| Exercise requirements |
Begin at the line with "divisor = 16) →" and write out every line after it, exactly, through the last line below, adding nothing.

| Information given |
/-- The sending of a REPORT (R46, R122, R127): kind, subject, index and a body of sixteen characters, each field at
its place and in its code (R52); the owed REPORT becomes none. A CUE body has the live form for a live cue, else the
retired form of the newest entry of its id, else the unknown form (R47, R69); a PORT body carries flags, phase watch,
slots in use, lock and permission record (R48); WALL, ZONE and SENSOR carry what R49 lists. A QUERY that is not valid
is answered by subject 255, its index and sixteen zeros and clears nothing; a PORT report clears the sticky flags of
its port, a WALL report GLITCH and the sweep overrun flag. The characters Id low and Id high of an empty id range are
free values (log 13). -/
def Obligations.ReportsAreSent : Prop :=
  ∀ (s : State) (p : Port) (subject index : Byte), s.links[p].tx = .idle → s.links[p].cts = true →
    (∀ d ∈ s.sched.live, d.notices[p].owed = none) → s.sched.aborts[p] = [] → s.composers[p].stepOwed = false →
    (∀ x ∈ s.eu.slots[p], x.isDone = false) → s.composers[p].report = some (subject, index) →
    ∃ t body, exec (.report p) s = .next t
      ∧ body.length = 16
      ∧ t.composers = s.composers.set p { s.composers[p] with report := none }
      ∧ t.sched = s.sched ∧ t.eu = s.eu ∧ t.watch = s.watch ∧ t.dimmer = s.dimmer ∧ t.page = s.page
      ∧ t.links[p].tx = .sending (outgoing true 69)
        ((if subjectOf subject index = none then 255 else subject) :: index :: body)
      ∧ (subjectOf subject index = none ↔ 4 < subject.toNat ∨ subject.toNat = 1 ∧ 5 < index.toNat
          ∨ (subject.toNat = 3 ∨ subject.toNat = 4) ∧ 7 < index.toNat)
      ∧ (subjectOf subject index = none → body = List.replicate 16 0)
      ∧ (∀ q : Port, q ≠ p → t.links[q] = { s.links[q] with flags := t.links[q].flags })
      ∧ (∀ q : Port, t.links[q].flags
          = if subject.toNat = 1 ∧ index.toNat = q.val then .clear else s.links[q].flags)
      ∧ t.wtb = { s.wtb with glitch := s.wtb.glitch && decide (subject.toNat ≠ 2) }
      ∧ t.ambient = { s.ambient with overrun := s.ambient.overrun && decide (subject.toNat ≠ 2) }
      ∧ (∀ c ∈ s.sched.live, subject = 0 → c.id = index → (s.sched.live.map (·.id)).Nodup →
          c.participants.length ≤ 6 →
          (∃ ready ready' : Byte, ∃ reasons : List Byte,
            body = char1 c.state.code :: chars4 c.fire
              ++ [char1 c.deferralsUsed, char1 c.participants.length, c.armed.setWidth 8, ready, ready'] ++ reasons
            ∧ ready'.toNat < 16)
          ∧ ∀ k, k < 6 →
            (∀ x, c.participants[k]? = some x →
              (body.getD (8 + k / 4) 0).toNat / 4 ^ (k % 4) % 4 = x.readiness.code
              ∧ (∀ r, x.readiness = .refused r → body.getD (10 + k) 0 = r)
              ∧ ((∀ r, x.readiness ≠ .refused r) → body.getD (10 + k) 0 = 0))
            ∧ (c.participants.length ≤ k →
              (body.getD (8 + k / 4) 0).toNat / 4 ^ (k % 4) % 4 = 0 ∧ body.getD (10 + k) 0 = 0))
      ∧ (subject = 0 → (∀ c ∈ s.sched.live, c.id ≠ index) →
          (∀ older e newer, s.sched.outcomes = older ++ e :: newer → e.id = index → (∀ x ∈ newer, x.id ≠ index) →
            body = 5 :: chars4 e.fire ++ [char1 e.outcome.code, char1 e.deferralsUsed, e.armed.setWidth 8,
                e.unsent.setWidth 8, char1 e.continuation.code]
              ++ chars4 (match e.continuation with
                | .rescheduled f => f
                | .none | .endedCount | .endedClash => 0) ++ [0, 0])
          ∧ ((∀ e ∈ s.sched.outcomes, e.id ≠ index) → body = 4 :: List.replicate 15 0))
      ∧ (∀ q : Port, subject = 1 → index.toNat = q.val →
          ∃ flags low high rights : Byte,
            body = [flags, char1 s.watch[q].status.code] ++ charsSigned s.watch[q].lastOffset
              ++ [char1 s.eu.slots[q].length, if s.eu.lock then 1 else 0, low, high,
                s.eu.permits[q].direct.setWidth 8, rights, char1 s.watch[q].settings.mode.code]
              ++ chars2 s.watch[q].settings.tolerance ++ [0, 0, 0]
            ∧ ((List.range 8).map flags.getLsbD = [s.links[q].flags.parity, s.links[q].flags.framing,
              s.links[q].flags.overrun, s.links[q].flags.truncated, s.links[q].flags.badKind, s.links[q].flags.stray,
              false, false])
            ∧ (∀ range, s.eu.permits[q].idRange = some range → low = range.1 ∧ high = range.2)
            ∧ ((List.range 8).map rights.getLsbD = [s.eu.permits[q].rights.zone, s.eu.permits[q].rights.wall,
              s.eu.permits[q].rights.save, s.eu.permits[q].rights.permit, false, false, false, false]))
      ∧ (subject = 2 → ∃ source prescale n : Nat,
          body = chars4 s.wtb.w ++ [char1 s.wtb.state.code, char1 source] ++ chars2 n
            ++ [char1 prescale, if s.ambient.overrun then 1 else 0, if s.wtb.glitch then 1 else 0,
              char1 s.sched.live.length, char1 s.wtb.common.sweepCount, char1 s.wtb.common.sweepDivisor]
            ++ chars2 s.wtb.common.pwmPeriod
          ∧ (s.wtb.timebase = none → source = 0 ∧ prescale = 0 ∧ n = 0)
          ∧ ∀ b, s.wtb.timebase = some b → source = b.source.code ∧ prescale = b.prescale.val ∧ n = b.n)
      ∧ (∀ (z : ZoneId) (x : Zone), subject = 3 → index.toNat = z.val → x = s.dimmer.zones[z] →
          ∃ owner sensor : Nat,
            body = [char1 owner, char1 sensor] ++ chars2 x.ba ++ chars2 x.g ++ chars2 x.d ++ chars2 x.active
              ++ chars2 x.config.dmin ++ chars2 x.config.dmax ++ [char1 x.config.trim, 0]
            ∧ (x.config.owner = none → owner = 255) ∧ (∀ q : Port, x.config.owner = some q → owner = q.val)
            ∧ (x.config.sensor = none → sensor = 8) ∧ (∀ j : SensorId, x.config.sensor = some j → sensor = j.val))
      ∧ (∀ (j : SensorId) (x : Sensor), subject = 4 → index.toNat = j.val → x = s.ambient.sensors[j] →
          body = [char1 x.state.code] ++ chars2 x.last ++ chars2 x.f ++ [char1 x.railRun, char1 x.clearRun]
            ++ List.replicate 9 0)

/-! ### Phase watch and ambient sweep (chapters 8 and 9) -/

/-- A rising edge on an echo input while the timebase runs (R131, R132), at the count c that the passing of the ticks
gives (log 2). A port in mode UNUSED does nothing; an edge that does not complete the divisor is counted; the edge
that completes it captures the offset and is judged (R133, R135): the third in a row of the other kind changes the
status, and in SILENT the first capture does. In UNSET nothing happens. No start comes before the event (log 10). -/
def Obligations.EchoEdgeIsJudged : Prop :=
  ∀ (s : State) (p : Port) (ticks c : Nat) (m : Moment),
    s.NoStartBefore m → c = s.wtb.c + min ticks (s.wtb.limit - s.wtb.c) →
    ∃ t, exec (.echoEdge p ticks m) s = .next t
      ∧ (s.wtb.state = .unset → t = s)
      ∧ (s.wtb.state ≠ .unset →
        t = { s with
          wtb := t.wtb
          watch := s.watch.set p t.watch[p]
          composers := s.composers.set p { s.composers[p] with
            stepOwed := s.composers[p].stepOwed || decide (t.watch[p].status ≠ s.watch[p].status) } }
        ∧ t.wtb.c = c ∧ t.wtb.w = s.wtb.w ∧ t.wtb.state = s.wtb.state ∧ t.wtb.timebase = s.wtb.timebase
        ∧ (s.watch[p].settings.mode = .unused → t.watch[p] = s.watch[p])
        ∧ ∀ divisor : Nat,
          (s.watch[p].settings.mode = .every ∧ divisor = 1 ∨ s.watch[p].settings.mode = .fourth ∧ divisor = 4
            ∨ s.watch[p].settings.mode = .sixteenth ∧ divisor = 16) →
          (s.watch[p].prescaler + 1 < divisor →
            t.watch[p] = { s.watch[p] with prescaler := s.watch[p].prescaler + 1 })
          ∧ (divisor ≤ s.watch[p].prescaler + 1 →
            ∃ (offset : Int) (e : EchoWatch),
              offset = (if c < s.wtb.n / 2 then (if 32767 < c then 32767 else (c : Int))
                else if 32767 < (c : Int) - s.wtb.n then 32767 else (c : Int) - s.wtb.n)
              ∧ e = { s.watch[p] with prescaler := 0, frames := 0, lastOffset := offset }
              ∧ (e.status = .inStep → offset.natAbs ≤ e.settings.tolerance → t.watch[p] = { e with beyondRun := 0 })
              ∧ (e.status = .inStep → e.settings.tolerance < offset.natAbs → t.watch[p] =
                  if e.beyondRun + 1 < 3 then { e with beyondRun := e.beyondRun + 1, withinRun := 0 }
                  else { e with status := .outOfStep, withinRun := 0, beyondRun := 0 })
              ∧ (e.status = .outOfStep → e.settings.tolerance < offset.natAbs → t.watch[p] = { e with withinRun := 0 })
              ∧ (e.status = .outOfStep → offset.natAbs ≤ e.settings.tolerance → t.watch[p] =
                  if e.withinRun + 1 < 3 then { e with withinRun := e.withinRun + 1, beyondRun := 0 }
                  else { e with status := .inStep, withinRun := 0, beyondRun := 0 })
              ∧ (e.status = .silent → t.watch[p] = { e with
                  status := if offset.natAbs ≤ e.settings.tolerance then .inStep else .outOfStep
                  withinRun := 0, beyondRun := 0 })))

| Your solution |
            ∨ s.watch[p].settings.mode = .sixteenth ∧ divisor = 16) →
          (s.watch[p].prescaler + 1 < divisor →
            t.watch[p] = { s.watch[p] with prescaler := s.watch[p].prescaler + 1 })
          ∧ (divisor ≤ s.watch[p].prescaler + 1 →
            ∃ (offset : Int) (e : EchoWatch),
              offset = (if c < s.wtb.n / 2 then (if 32767 < c then 32767 else (c : Int))
                else if 32767 < (c : Int) - s.wtb.n then 32767 else (c : Int) - s.wtb.n)
              ∧ e = { s.watch[p] with prescaler := 0, frames := 0, lastOffset := offset }
              ∧ (e.status = .inStep → offset.natAbs ≤ e.settings.tolerance → t.watch[p] = { e with beyondRun := 0 })
              ∧ (e.status = .inStep → e.settings.tolerance < offset.natAbs → t.watch[p] =
                  if e.beyondRun + 1 < 3 then { e with beyondRun := e.beyondRun + 1, withinRun := 0 }
                  else { e with status := .outOfStep, withinRun := 0, beyondRun := 0 })
              ∧ (e.status = .outOfStep → e.settings.tolerance < offset.natAbs → t.watch[p] = { e with withinRun := 0 })
              ∧ (e.status = .outOfStep → offset.natAbs ≤ e.settings.tolerance → t.watch[p] =
                  if e.withinRun + 1 < 3 then { e with withinRun := e.withinRun + 1, beyondRun := 0 }
                  else { e with status := .inStep, withinRun := 0, beyondRun := 0 })
              ∧ (e.status = .silent → t.watch[p] = { e with
                  status := if offset.natAbs ≤ e.settings.tolerance then .inStep else .outOfStep
                  withinRun := 0, beyondRun := 0 })))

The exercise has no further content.